Aguilar Resigns from Texas Central
Director Carlos Aguilar was a no-show for the board meeting, his first since resigning as CEO of Texas Central, the organization behind a proposed bullet train between Dallas and Houston.
Aguilar announced his resignation with a June 11 post on LinkedIn. He cited recent “news reports in the international press” for the announcement’s timing. Aguilar joined Texas Central as CEO in 2016.
The Federal Railroad Administration in 2020 approved plans for the 240-mile railroad. On Friday, the state’s Supreme Court ruled that Texas Central, which has affirmed its status as an operating company with the court, can use eminent domain to acquire land.
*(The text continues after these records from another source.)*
-- ==== Sys2Proof/Laws/Table.lean ====
section
/-!
SUPPORT. Table.lean: reading after writing a table, and the canonical form that every write keeps.
-/

namespace Sys2Proof.Machine

variable {α : Type} [DecidableEq α] (d : α)

/-- The canonical form with every number above `lo`, as a proposition. -/
theorem tableWfFrom_cons (lo : Option Nat) (k : Nat) (v : α) (t : Table α) :
    tableWfFrom d lo ((k, v) :: t) = true ↔
      (∀ l, lo = some l → l < k) ∧ v ≠ d ∧ tableWfFrom d (some k) t = true := by
  cases lo <;> simp [tableWfFrom, and_assoc]

theorem tableWfFrom_weaken {l m : Nat} (h : l ≤ m) {t : Table α} (ht : tableWfFrom d (some m) t = true) :
    tableWfFrom d (some l) t = true := by
  cases t with
  | nil => rfl
  | cons e t =>
    obtain ⟨k, v⟩ := e
    rw [tableWfFrom_cons] at ht ⊢
    refine ⟨?_, ht.2⟩
    rintro l' ⟨rfl⟩
    have := ht.1 m rfl
    omega

theorem tableWfFrom_none {m : Nat} {t : Table α} (ht : tableWfFrom d (some m) t = true) : tableWfFrom d none t = true := by
  cases t with
  | nil => rfl
  | cons e t =>
    obtain ⟨k, v⟩ := e
    rw [tableWfFrom_cons] at ht ⊢
    exact ⟨by simp, ht.2⟩

theorem tableCons_wf {lo : Option Nat} {k : Nat} {v : α} {t : Table α} (hlo : ∀ l, lo = some l → l < k)
    (ht : tableWfFrom d (some k) t = true) : tableWfFrom d lo (tableCons d k v t) = true := by
  unfold tableCons
  split
  · cases lo with
    | none => exact tableWfFrom_none d ht
    | some l => exact tableWfFrom_weaken d (Nat.le_of_lt (hlo l rfl)) ht
  · rw [tableWfFrom_cons]; exact ⟨hlo, ‹_›, ht⟩

/-- A write keeps the canonical form. -/
theorem tablePut_wfFrom {lo : Option Nat} {k : Nat} {v : α} (hlo : ∀ l, lo = some l → l < k) {t : Table α}
    (ht : tableWfFrom d lo t = true) : tableWfFrom d lo (tablePut d t k v) = true := by
  induction t generalizing lo with
  | nil => exact tableCons_wf d hlo rfl
  | cons e t ih =>
    obtain ⟨k', v'⟩ := e
    rw [tableWfFrom_cons] at ht
    unfold tablePut
    split
    · exact tableCons_wf d hlo ((tableWfFrom_cons d _ _ _ _).2 ⟨by rintro l ⟨rfl⟩; assumption, ht.2⟩)
    · split
      · subst_vars; exact tableCons_wf d hlo ht.2.2
      · rw [tableWfFrom_cons]
        exact ⟨ht.1, ht.2.1, ih (by rintro l ⟨rfl⟩; omega) ht.2.2⟩

/-- A write keeps the canonical form. -/
theorem tablePut_wf {k : Nat} {v : α} {t : Table α} (ht : tableWf d t = true) : tableWf d (tablePut d t k v) = true :=
  tablePut_wfFrom d (by simp) ht

/-- Mapping every listed record keeps the canonical form. -/
theorem tableMap_wfFrom (f : α → α) {lo : Option Nat} {t : Table α} (ht : tableWfFrom d lo t = true) :
    tableWfFrom d lo (tableMap d f t) = true := by
  induction t generalizing lo with
  | nil => rfl
  | cons e t ih =>
    obtain ⟨k, v⟩ := e
    rw [tableWfFrom_cons] at ht
    exact tableCons_wf d ht.1 (ih ht.2.2)

/-- Mapping every listed record keeps the canonical form. -/
theorem tableMap_wf (f : α → α) {t : Table α} (ht : tableWf d t = true) : tableWf d (tableMap d f t) = true :=
  tableMap_wfFrom d f ht

/-- Below its lowest number a canonical table lists nothing. -/
theorem tableGet_below {t : Table α} {l j : Nat} (h : tableWfFrom d (some l) t = true) (hj : j ≤ l) : tableGet d t j = d := by
  cases t with
  | nil => rfl
  | cons e t =>
    obtain ⟨k, v⟩ := e
    rw [tableWfFrom_cons] at h
    have := h.1 l rfl
    simp [tableGet, show j < k by omega]

theorem tableGet_tableCons (k j : Nat) (v : α) {t : Table α} (ht : tableWfFrom d (some k) t = true) :
    tableGet d (tableCons d k v t) j = if j = k then v else tableGet d t j := by
  unfold tableCons
  by_cases hj : j = k
  · subst hj
    split
    · simp [tableGet_below d ht (Nat.le_refl j), *]
    · simp [tableGet]
  · split
    · simp [hj]
    · by_cases hlt : j < k
      · simp [tableGet, hlt, tableGet_below d ht (Nat.le_of_lt hlt)]
      · simp [tableGet, hlt, hj]

theorem tableGet_put_from {lo : Option Nat} {t : Table α} (ht : tableWfFrom d lo t = true) (k j : Nat) (v : α) :
    tableGet d (tablePut d t k v) j = if j = k then v else tableGet d t j := by
  induction t generalizing lo with
  | nil => exact tableGet_tableCons d k j v rfl
  | cons e t ih =>
    obtain ⟨k', v'⟩ := e
    rw [tableWfFrom_cons] at ht
    unfold tablePut
    split
    · rw [tableGet_tableCons d k j v ((tableWfFrom_cons d _ _ _ _).2 ⟨by rintro l ⟨rfl⟩; assumption, ht.2⟩)]
    · split
      · subst_vars
        rw [tableGet_tableCons d _ j v ht.2.2]
        by_cases hj : j = k'
        · simp [hj]
        · simp only [hj, if_false, tableGet]
          split
          · exact tableGet_below d ht.2.2 (by omega)
          · rfl
      · simp only [tableGet, ih ht.2.2]
        split
        · have : j ≠ k := by omega
          simp [this]
        · split
          · have : j ≠ k := by omega
            simp [this]
          · rfl

/-- Reading record `j` after writing record `k` of a canonical table. -/
theorem tableGet_put {t : Table α} (ht : tableWf d t = true) (k j : Nat) (v : α) :
    tableGet d (tablePut d t k v) j = if j = k then v else tableGet d t j :=
  tableGet_put_from d ht k j v

omit [DecidableEq α] in
/-- A record that is read as other than `d` is listed. -/
theorem tableGet_mem {t : Table α} {j : Nat} {v : α} (h : tableGet d t j = v) (hv : v ≠ d) : (j, v) ∈ t := by
  induction t with
  | nil => exact absurd h.symm hv
  | cons e t ih =>
    obtain ⟨k, w⟩ := e
    simp only [tableGet] at h
    split at h
    · exact absurd h.symm hv
    · split at h
      · subst_vars; simp
      · exact List.mem_cons_of_mem _ (ih h)

theorem tableGet_of_mem_from {lo : Option Nat} {t : Table α} (ht : tableWfFrom d lo t = true) {j : Nat} {v : α}
    (h : (j, v) ∈ t) : tableGet d t j = v ∧ (∀ l, lo = some l → l < j) := by
  induction t generalizing lo with
  | nil => cases h
  | cons e t ih =>
    obtain ⟨k, w⟩ := e
    rw [tableWfFrom_cons] at ht
    rcases List.mem_cons.1 h with he | he
    · cases he; exact ⟨by simp [tableGet], ht.1⟩
    · obtain ⟨h1, h2⟩ := ih ht.2.2 he
      have hk := h2 k rfl
      refine ⟨?_, fun l hl => Nat.lt_trans (ht.1 l hl) hk⟩
      simp [tableGet, show ¬ j < k by omega, show ¬ j = k by omega, h1]

/-- What a canonical table lists is what it reads as. -/
theorem tableGet_of_mem {t : Table α} (ht : tableWf d t = true) {j : Nat} {v : α} (h : (j, v) ∈ t) : tableGet d t j = v :=
  (tableGet_of_mem_from d ht h).1

theorem mem_tableCons {k j : Nat} {v w : α} {t : Table α} (h : (j, w) ∈ tableCons d k v t) : (j = k ∧ w = v) ∨ (j, w) ∈ t := by
  unfold tableCons at h
  split at h
  · exact .inr h
  · rcases List.mem_cons.1 h with he | he
    · cases he; exact .inl ⟨rfl, rfl⟩
    · exact .inr he

/-- What a written table lists was written or was listed before. -/
theorem mem_tablePut {t : Table α} {k j : Nat} {v w : α} (h : (j, w) ∈ tablePut d t k v) :
    (j = k ∧ w = v) ∨ (j, w) ∈ t := by
  induction t with
  | nil => exact mem_tableCons d h
  | cons e t ih =>
    obtain ⟨k', v'⟩ := e
    unfold tablePut at h
    split at h
    · exact mem_tableCons d h
    · split at h
      · rcases mem_tableCons d h with he | he
        · exact .inl he
        · exact .inr (List.mem_cons_of_mem _ he)
      · rcases List.mem_cons.1 h with he | he
        · cases he; exact .inr (by simp)
        · rcases ih he with he | he
          · exact .inl he
          · exact .inr (List.mem_cons_of_mem _ he)

/-! ### Records of the state -/

/-- Programme record `q` after a change of programme record `p`. -/
theorem programme_mapProgramme {s : State} (h : tableWf {} s.progs.records = true) (p q : Nat) (f : Programme → Programme) :
    programme (mapProgramme p f s) q = if q = p then f (programme s p) else programme s q :=
  tableGet_put (d := ({} : Programme)) h p q _

/-- Segment record `h` after a change of segment record `g`. -/
theorem segment_mapSegment {s : State} (hw : tableWf {} s.store.segments = true) (g h : Nat) (f : Segment → Segment) :
    segment (mapSegment g f s) h = if h = g then f (segment s g) else segment s h :=
  tableGet_put (d := ({} : Segment)) hw g h _

end Sys2Proof.Machine
end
“Texas and the U.S. deserve the best transportation options, and I am convinced that in time, these will become a reality. We can do this,” Aguilar said in his post.
Board Clears NPRRs
The committee unanimously approved six NPRRs and a change to the planning guide (PGRR):
-
-
- NPRR1100: clarifies that a generator or energy storage resource (ESR) may serve customer load when the customer and the resource are both disconnected from the system because of a transmission or distribution outage. The change is limited to configurations where the resource and customer load are using privately owned transmission and distribution infrastructure during a private microgrid island operation.
- NPRR1110: modifies the black start service (BSS) confidential information, contract period and backup fuel requirements; increases the BSS procurement period from two to three years; and adds an on-site, 72-hour priority fuel requirement that can be waived in whole or in part to procure a sufficient number or preferred combination of resources.
- NPRR1119: deletes extraneous language that should have been removed as part of NPRR978.
- NPRR1121: automates the market notice used in the exceptional fuel cost submission process to notify market participants when the costs have been submitted for the operating day.
- NPRR1129: allows ERCOT to post on its website a list of electric service identifiers for transmission-voltage customer opt-outs from the securitization of $2.1 billion for load-serving entities’ extraordinary costs incurred during the February 2021 winter storm.
- NPRR1130: extends the sunset date for weatherization inspection fees from Sept. 1, 2022, to July 31, 2023.
- PGRR100: revises the annual planning model base case update frequency from triannual to biannual, aligning it with the Steady State Working Group’s plan to adjust its current case-building schedule to a biannual basis.